Extracted material:
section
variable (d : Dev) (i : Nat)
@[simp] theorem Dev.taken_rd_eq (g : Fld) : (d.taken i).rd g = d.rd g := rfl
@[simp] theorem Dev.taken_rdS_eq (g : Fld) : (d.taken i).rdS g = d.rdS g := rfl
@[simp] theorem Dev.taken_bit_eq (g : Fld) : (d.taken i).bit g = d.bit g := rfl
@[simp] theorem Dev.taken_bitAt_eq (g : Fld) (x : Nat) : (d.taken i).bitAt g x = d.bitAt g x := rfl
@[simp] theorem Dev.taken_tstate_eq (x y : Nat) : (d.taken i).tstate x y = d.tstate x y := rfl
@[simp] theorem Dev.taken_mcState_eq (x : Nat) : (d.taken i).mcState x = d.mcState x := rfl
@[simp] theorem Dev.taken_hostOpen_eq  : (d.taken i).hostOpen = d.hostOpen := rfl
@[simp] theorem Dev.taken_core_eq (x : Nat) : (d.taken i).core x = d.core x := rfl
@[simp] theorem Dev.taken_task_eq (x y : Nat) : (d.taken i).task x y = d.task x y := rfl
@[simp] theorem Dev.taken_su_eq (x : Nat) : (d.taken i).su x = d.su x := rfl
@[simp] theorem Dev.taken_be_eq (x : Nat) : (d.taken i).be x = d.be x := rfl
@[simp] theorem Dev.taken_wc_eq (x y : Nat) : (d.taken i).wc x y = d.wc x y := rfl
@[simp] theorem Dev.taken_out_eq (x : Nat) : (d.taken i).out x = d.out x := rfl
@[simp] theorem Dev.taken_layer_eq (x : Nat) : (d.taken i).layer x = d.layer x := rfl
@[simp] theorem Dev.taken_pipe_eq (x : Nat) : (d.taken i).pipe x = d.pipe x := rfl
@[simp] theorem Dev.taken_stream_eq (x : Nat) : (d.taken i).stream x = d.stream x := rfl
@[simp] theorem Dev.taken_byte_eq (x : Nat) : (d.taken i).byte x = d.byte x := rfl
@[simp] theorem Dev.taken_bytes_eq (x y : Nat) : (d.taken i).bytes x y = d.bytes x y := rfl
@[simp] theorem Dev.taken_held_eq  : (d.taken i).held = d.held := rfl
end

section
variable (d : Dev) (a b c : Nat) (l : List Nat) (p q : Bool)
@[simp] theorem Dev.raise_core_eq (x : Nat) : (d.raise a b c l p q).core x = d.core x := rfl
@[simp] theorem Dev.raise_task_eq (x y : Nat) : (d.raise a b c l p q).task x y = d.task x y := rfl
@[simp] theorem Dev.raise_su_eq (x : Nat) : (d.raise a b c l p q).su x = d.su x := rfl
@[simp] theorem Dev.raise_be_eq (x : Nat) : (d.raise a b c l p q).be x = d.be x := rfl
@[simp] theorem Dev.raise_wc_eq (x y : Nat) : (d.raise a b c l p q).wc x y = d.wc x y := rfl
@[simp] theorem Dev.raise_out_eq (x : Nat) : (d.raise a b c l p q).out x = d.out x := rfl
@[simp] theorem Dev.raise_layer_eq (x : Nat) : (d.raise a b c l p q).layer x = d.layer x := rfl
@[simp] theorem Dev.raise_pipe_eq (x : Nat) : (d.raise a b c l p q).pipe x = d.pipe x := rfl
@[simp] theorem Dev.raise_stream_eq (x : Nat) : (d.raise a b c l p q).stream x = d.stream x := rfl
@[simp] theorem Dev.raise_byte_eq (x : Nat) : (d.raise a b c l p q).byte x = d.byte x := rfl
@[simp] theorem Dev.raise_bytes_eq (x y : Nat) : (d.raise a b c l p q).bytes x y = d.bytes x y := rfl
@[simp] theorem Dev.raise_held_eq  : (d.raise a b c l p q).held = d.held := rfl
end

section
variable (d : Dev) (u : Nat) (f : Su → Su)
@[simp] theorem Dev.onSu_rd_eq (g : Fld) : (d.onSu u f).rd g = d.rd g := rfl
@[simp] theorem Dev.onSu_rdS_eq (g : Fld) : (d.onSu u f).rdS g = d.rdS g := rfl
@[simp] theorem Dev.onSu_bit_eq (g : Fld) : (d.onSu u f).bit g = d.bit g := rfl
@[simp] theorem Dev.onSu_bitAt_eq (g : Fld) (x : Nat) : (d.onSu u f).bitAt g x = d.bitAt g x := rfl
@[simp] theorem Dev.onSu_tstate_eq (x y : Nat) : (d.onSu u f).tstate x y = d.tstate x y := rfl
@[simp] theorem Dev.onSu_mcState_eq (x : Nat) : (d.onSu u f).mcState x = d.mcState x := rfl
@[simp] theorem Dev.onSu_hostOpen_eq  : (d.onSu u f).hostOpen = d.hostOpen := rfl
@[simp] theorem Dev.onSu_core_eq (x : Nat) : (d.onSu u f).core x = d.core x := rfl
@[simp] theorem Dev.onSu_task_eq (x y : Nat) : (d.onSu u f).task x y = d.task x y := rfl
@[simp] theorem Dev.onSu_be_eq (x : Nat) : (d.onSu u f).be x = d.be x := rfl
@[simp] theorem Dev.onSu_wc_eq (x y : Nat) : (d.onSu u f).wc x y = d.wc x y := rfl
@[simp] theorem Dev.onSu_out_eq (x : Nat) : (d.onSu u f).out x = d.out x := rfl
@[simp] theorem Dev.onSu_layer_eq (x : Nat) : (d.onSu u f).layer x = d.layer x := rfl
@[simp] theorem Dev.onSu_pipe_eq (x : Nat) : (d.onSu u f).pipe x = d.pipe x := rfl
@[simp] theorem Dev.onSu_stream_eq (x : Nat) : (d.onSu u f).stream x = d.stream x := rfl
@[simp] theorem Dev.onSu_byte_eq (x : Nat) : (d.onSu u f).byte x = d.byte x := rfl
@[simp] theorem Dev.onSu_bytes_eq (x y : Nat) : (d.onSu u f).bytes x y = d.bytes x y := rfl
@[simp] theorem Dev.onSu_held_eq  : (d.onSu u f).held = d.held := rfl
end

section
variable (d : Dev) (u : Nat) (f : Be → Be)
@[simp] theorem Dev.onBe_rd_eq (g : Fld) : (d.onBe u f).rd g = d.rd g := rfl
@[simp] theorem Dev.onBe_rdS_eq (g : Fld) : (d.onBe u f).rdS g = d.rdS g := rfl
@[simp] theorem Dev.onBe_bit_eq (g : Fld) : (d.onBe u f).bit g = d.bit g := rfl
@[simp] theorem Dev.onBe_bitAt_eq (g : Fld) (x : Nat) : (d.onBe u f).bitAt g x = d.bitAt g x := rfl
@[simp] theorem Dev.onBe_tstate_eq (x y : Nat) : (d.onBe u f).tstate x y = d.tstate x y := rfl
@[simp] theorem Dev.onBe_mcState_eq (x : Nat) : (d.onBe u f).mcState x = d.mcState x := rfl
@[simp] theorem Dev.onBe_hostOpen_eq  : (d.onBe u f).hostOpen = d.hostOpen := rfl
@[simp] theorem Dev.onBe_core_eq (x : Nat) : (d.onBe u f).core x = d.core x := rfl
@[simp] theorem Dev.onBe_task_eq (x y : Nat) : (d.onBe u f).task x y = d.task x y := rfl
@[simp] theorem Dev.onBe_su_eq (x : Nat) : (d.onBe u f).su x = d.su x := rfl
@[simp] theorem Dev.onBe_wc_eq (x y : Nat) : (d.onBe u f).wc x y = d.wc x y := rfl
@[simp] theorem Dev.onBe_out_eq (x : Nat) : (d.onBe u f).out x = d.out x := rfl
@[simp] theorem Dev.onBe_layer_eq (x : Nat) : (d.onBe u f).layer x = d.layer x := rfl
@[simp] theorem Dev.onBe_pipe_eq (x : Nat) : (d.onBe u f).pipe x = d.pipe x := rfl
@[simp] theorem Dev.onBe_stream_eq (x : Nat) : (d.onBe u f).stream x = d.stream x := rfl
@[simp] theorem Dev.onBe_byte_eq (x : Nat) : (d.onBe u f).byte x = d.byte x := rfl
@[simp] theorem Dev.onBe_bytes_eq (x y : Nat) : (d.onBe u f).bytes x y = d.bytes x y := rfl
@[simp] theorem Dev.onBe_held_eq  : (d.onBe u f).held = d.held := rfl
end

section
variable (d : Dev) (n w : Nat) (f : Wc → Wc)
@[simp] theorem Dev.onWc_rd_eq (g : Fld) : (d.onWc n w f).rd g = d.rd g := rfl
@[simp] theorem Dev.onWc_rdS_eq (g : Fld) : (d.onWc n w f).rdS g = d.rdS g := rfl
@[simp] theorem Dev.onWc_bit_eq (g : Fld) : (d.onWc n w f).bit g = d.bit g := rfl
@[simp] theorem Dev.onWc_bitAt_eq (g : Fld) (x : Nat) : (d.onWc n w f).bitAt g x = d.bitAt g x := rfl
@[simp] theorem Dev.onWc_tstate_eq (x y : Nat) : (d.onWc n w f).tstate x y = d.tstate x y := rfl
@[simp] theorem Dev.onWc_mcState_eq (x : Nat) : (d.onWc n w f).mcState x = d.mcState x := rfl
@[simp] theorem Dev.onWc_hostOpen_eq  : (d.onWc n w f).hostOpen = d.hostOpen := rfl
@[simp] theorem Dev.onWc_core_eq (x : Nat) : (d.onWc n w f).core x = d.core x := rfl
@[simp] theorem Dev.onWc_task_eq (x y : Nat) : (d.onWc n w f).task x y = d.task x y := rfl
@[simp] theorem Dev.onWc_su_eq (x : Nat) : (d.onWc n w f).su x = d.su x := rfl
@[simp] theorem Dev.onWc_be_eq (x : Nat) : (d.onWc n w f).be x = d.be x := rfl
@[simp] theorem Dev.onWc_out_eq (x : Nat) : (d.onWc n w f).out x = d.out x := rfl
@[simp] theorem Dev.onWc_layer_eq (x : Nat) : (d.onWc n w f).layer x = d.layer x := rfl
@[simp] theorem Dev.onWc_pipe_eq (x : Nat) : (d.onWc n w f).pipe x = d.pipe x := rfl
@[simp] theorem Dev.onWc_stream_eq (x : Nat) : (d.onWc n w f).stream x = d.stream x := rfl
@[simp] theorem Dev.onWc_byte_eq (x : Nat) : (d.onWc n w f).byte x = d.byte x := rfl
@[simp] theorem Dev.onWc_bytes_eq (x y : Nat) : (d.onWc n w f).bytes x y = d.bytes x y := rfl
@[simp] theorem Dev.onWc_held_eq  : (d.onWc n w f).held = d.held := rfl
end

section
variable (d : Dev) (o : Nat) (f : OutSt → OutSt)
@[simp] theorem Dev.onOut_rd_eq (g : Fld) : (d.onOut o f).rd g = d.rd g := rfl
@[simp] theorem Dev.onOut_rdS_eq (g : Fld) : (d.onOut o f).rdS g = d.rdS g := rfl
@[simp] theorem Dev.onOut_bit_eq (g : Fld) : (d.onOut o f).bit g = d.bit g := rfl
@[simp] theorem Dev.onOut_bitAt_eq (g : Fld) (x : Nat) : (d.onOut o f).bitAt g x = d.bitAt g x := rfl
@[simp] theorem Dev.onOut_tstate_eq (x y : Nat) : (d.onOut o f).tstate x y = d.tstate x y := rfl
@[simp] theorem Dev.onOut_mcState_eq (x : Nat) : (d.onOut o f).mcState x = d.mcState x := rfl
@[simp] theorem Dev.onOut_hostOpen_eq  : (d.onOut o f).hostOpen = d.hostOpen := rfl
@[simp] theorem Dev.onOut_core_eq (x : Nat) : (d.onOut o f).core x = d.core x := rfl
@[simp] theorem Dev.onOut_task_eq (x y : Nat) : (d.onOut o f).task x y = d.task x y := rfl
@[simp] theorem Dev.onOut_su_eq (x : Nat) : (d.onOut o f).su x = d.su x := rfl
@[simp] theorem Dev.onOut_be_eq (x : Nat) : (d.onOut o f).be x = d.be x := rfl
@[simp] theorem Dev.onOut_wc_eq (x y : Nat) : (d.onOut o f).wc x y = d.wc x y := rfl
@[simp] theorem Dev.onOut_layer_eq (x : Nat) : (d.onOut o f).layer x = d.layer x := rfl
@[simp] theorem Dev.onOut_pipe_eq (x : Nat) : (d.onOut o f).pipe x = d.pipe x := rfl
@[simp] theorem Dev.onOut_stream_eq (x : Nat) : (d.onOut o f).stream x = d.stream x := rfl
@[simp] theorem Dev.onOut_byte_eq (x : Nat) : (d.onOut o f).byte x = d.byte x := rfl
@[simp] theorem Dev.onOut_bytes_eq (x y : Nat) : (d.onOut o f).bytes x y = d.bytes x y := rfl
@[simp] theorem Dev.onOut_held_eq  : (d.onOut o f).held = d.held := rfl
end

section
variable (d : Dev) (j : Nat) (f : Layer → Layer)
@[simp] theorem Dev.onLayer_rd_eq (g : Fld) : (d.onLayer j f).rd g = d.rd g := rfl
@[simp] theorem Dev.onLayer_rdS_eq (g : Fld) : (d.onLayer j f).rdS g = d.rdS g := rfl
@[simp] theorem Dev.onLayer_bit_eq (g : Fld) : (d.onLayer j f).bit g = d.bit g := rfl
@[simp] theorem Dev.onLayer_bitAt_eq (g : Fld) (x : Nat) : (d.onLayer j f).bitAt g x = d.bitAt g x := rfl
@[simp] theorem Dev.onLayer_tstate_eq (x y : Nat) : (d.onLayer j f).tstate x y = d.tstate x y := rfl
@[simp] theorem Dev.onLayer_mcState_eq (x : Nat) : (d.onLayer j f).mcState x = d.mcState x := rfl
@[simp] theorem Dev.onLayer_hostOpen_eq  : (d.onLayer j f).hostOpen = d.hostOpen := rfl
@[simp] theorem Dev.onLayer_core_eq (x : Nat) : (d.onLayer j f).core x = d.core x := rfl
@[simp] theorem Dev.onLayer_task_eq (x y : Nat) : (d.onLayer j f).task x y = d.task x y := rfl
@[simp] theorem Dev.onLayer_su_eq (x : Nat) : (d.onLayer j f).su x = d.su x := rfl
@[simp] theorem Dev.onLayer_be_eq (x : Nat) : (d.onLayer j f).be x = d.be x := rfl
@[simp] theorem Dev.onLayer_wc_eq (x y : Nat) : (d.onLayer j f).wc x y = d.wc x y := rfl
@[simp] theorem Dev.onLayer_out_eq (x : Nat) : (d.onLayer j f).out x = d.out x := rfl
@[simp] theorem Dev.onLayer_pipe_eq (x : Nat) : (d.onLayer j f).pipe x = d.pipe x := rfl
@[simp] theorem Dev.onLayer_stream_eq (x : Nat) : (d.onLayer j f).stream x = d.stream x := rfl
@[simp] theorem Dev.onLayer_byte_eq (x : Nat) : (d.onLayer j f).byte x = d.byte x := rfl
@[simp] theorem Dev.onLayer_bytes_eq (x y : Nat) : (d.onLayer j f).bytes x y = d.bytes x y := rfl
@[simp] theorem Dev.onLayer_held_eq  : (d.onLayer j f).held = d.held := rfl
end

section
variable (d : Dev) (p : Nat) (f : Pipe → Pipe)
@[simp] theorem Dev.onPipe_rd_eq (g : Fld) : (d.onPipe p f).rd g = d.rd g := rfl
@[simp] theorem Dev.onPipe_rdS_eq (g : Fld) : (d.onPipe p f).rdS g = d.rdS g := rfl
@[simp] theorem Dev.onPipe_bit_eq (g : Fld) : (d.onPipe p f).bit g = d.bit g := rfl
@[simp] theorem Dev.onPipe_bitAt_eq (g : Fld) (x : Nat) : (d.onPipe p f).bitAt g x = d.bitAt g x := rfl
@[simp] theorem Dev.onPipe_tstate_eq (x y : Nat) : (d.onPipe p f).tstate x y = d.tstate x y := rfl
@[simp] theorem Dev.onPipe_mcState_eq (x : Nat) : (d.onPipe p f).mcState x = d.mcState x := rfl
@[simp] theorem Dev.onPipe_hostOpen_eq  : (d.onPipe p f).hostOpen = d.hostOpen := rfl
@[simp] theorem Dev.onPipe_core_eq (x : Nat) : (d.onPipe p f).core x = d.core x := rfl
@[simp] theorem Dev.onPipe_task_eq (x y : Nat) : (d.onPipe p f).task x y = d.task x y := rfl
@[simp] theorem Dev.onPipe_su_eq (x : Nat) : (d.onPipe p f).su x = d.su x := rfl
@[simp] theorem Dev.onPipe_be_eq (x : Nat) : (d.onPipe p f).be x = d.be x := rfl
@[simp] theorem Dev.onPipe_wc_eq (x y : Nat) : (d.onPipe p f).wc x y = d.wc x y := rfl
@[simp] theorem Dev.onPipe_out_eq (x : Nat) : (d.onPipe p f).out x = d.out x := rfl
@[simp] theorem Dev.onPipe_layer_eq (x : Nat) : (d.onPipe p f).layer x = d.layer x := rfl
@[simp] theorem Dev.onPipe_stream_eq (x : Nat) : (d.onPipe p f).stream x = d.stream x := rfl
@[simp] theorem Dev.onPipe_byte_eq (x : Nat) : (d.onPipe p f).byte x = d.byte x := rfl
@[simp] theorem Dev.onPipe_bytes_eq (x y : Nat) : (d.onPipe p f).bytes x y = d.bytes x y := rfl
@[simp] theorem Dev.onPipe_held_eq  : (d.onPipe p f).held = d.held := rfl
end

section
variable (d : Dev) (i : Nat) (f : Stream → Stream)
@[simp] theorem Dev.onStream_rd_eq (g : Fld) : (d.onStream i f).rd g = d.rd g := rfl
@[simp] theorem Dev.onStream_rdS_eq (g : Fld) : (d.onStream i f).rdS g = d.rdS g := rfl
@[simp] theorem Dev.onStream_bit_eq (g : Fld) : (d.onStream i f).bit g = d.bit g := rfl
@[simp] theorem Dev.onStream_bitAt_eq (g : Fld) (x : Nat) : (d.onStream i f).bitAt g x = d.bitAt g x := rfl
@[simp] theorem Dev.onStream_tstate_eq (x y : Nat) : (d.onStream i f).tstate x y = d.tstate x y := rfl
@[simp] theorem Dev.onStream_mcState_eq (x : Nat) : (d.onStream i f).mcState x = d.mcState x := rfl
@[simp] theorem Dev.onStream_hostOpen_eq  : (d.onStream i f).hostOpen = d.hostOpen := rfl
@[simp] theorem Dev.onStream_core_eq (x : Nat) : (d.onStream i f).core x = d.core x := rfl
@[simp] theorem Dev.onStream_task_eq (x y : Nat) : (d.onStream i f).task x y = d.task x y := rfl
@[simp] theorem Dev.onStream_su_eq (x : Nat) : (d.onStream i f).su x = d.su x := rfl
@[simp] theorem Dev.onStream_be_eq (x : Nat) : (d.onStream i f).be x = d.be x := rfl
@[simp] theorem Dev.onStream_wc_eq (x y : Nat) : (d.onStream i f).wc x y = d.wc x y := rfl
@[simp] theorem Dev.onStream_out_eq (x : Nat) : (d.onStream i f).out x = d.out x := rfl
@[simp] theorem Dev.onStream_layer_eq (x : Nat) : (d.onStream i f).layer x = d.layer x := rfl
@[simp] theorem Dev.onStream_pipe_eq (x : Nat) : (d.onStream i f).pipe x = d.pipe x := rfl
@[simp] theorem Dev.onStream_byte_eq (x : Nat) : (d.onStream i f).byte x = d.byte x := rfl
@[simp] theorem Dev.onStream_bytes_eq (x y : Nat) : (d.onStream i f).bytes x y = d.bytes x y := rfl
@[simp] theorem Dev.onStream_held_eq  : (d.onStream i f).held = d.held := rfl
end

What you have to do:
Transcribe only the lines from the beginning of the entries to the line with "theorem Dev.taken_wc_eq (x", inclusive, exactly as written.

Response area:
section
variable (d : Dev) (i : Nat)
@[simp] theorem Dev.taken_rd_eq (g : Fld) : (d.taken i).rd g = d.rd g := rfl
@[simp] theorem Dev.taken_rdS_eq (g : Fld) : (d.taken i).rdS g = d.rdS g := rfl
@[simp] theorem Dev.taken_bit_eq (g : Fld) : (d.taken i).bit g = d.bit g := rfl
@[simp] theorem Dev.taken_bitAt_eq (g : Fld) (x : Nat) : (d.taken i).bitAt g x = d.bitAt g x := rfl
@[simp] theorem Dev.taken_tstate_eq (x y : Nat) : (d.taken i).tstate x y = d.tstate x y := rfl
@[simp] theorem Dev.taken_mcState_eq (x : Nat) : (d.taken i).mcState x = d.mcState x := rfl
@[simp] theorem Dev.taken_hostOpen_eq  : (d.taken i).hostOpen = d.hostOpen := rfl
@[simp] theorem Dev.taken_core_eq (x : Nat) : (d.taken i).core x = d.core x := rfl
@[simp] theorem Dev.taken_task_eq (x y : Nat) : (d.taken i).task x y = d.task x y := rfl
@[simp] theorem Dev.taken_su_eq (x : Nat) : (d.taken i).su x = d.su x := rfl
@[simp] theorem Dev.taken_be_eq (x : Nat) : (d.taken i).be x = d.be x := rfl
@[simp] theorem Dev.taken_wc_eq (x y : Nat) : (d.taken i).wc x y = d.wc x y := rfl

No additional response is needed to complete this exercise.